Em compensaçao, foi o ícone por excelência do intelectual de fundamental importância tanto em filosofia, sua vocaçao original, quanto em todos os acontecimentos relevantes do século. Exemplos: é dele, junto com Alfred Whitehead, o livro Principia Mathematica, de 1910-14, que prova que a matemática deriva de alguns poucos princípios lógicos; nos anos 10, foi publicamente contra seu país, entao em guerra com os bôeres na Africa do Sul, e em 1918, por sua militância pacificista, foi demitido do cargo de professor no Trinity College e preso por seis meses.

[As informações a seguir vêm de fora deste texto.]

/-- Whatever answers a next state is RESET, a timer operation, or has one of the effects listed. -/
theorem exec_effect {i s t} (h : exec i s = .next t) :
    (∃ cfg, i = .reset cfg) ∨ (∃ v g, timerFunction s i = some (v, g) ∧ onTimer v s g = .next t) ∨ Effect s t := by
  cases i with
  | reset cfg => exact .inl ⟨cfg, rfl⟩
  | csum16 r v bs => right; right; cases h; exact .result _ rfl
  | seqEnc r v q => right; right; simp only [exec, execSeqEnc] at h; split at h <;> cases h; exact .result _ rfl
  | seqDec r v q => right; right; simp only [exec, execSeqDec] at h; split at h <;> cases h; exact .result _ rfl
  | encode r v k q p =>
    right; right; simp only [exec, execEncode] at h
    (repeat' split at h) <;> cases h
    exact .result _ rfl
  | decode r v f =>
    right; right; rcases onDecoded_eq_next h with ⟨_, rfl⟩ | ⟨d, hd, h⟩
    · exact .framingError _ rfl
    · cases h; exact .result _ rfl
  | saSend _ => exact .inr <| .inr (saSend_effect h)
  | sbSend _ => exact .inr <| .inr (sbSend_effect h)
  | scSend _ => exact .inr <| .inr (scSend_effect h)
  | sdSend _ => exact .inr <| .inr (sdSend_effect h)
  | saRx _ => exact .inr <| .inr (saRx_effect h)
  | sbRx _ => exact .inr <| .inr (sbRx_effect h)
  | scRx _ => exact .inr <| .inr (scRx_effect h)
  | sdRx _ => exact .inr <| .inr (sdRx_effect h)
  | raRx _ => exact .inr <| .inr (raRx_effect h)
  | rbRx _ => exact .inr <| .inr (rbRx_effect h)
  | rcRx _ => exact .inr <| .inr (rcRx_effect h)
  | rdRx _ => exact .inr <| .inr (rdRx_effect h)
  | scTimeout => exact .inr <| .inr (scTo_effect h)
  | sdTimeout => exact .inr <| .inr (sdTo_effect h)
  | tmrArm v => exact .inr (.inl ⟨_, _, rfl, h⟩)
  | tmrCancel v => exact .inr (.inl ⟨_, _, rfl, h⟩)
  | tmrRestart v => exact .inr (.inl ⟨_, _, rfl, h⟩)
  | tmrTick v => exact .inr (.inl ⟨_, _, rfl, h⟩)
  | shutdown r v =>
    right; right; simp only [exec, execShutdown] at h; split at h
    · cases h; exact .shutdown rfl
    · exact absurd h (misaddressed_ne_next s t)
  | _ => exact .inr <| .inr (arrival_effect h)

end Sys2Proof.Machine
end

No início da Segunda Guerra Mundial, foi indicado professor no City College de Nova York e em seguida teve sua contrataçao anulada pelos tribunais sob a alegaçao de que era "a favor da imoralidade sexual". Nao abandonou a trincheira nem após conquistar o Prêmio Nobel de Literatura em 1950 - naquela altura, já tinha mais de 40 livros publicados, juntando-se os técnicos de filosofia e lógica e os dedicados ao grande público, discutindo ética, política e história da filosofia em três volumes.

Sua imagem de militante pacifista foi emblemática a partir dos anos 50 e 60. Liderou com Einstein um manifesto dos cientistas detentores do Prêmio Nobel contra as experiências atômicas na ilha Bikini e também liderou uma grande campanha contra o desarmamento nuclear em 1958. No ano seguinte, integrou um movimento muito mais radical, o chamado Comitê dos 100, que incitava abertamente à desobediência civil. Em 1961, foi novamente preso por causa dessa militância.  

Finalmente, nos anos 60, com a ajuda do filósofo francês Jean-Paul Sartre, manteve uma luta sem tréguas contra os Estados Unidos na Guerra do Vietna e presidiu o Tribunal Internacional de Crimes de Guerra. 

Sua longa vida levou-o a ser um dos mais influentes intelectuais engajados por três geraçoes inteiras do século XX. A vetusta Enciclopédia Britânica qualifica-o de "liberal anarquista, homem de esquerda, de temperamento cético, e ateu". Um amontoado de etiquetas, que se pode resumir assim: Russell foi filósofo sim, mas jamais se omitiu de participar da realidade social, política e cultural, guiando-se tao-somente por um princípio fácil de entender, mote aprendido no século XIX, quando, ainda aluno no Trinity College de Cambridge, em 1890, ele formava um grupo de estudantes que criou uma espécie de sociedade dos poetas mortos. Sua crença? "Investigar, com critérios rígidos e praticando o ceticismo, como podemos dizer que conhecemos algo e com que grau de certeza ou dúvida". Ou, como dizia Millôr Fernandes, "livre-pensar é só pensar".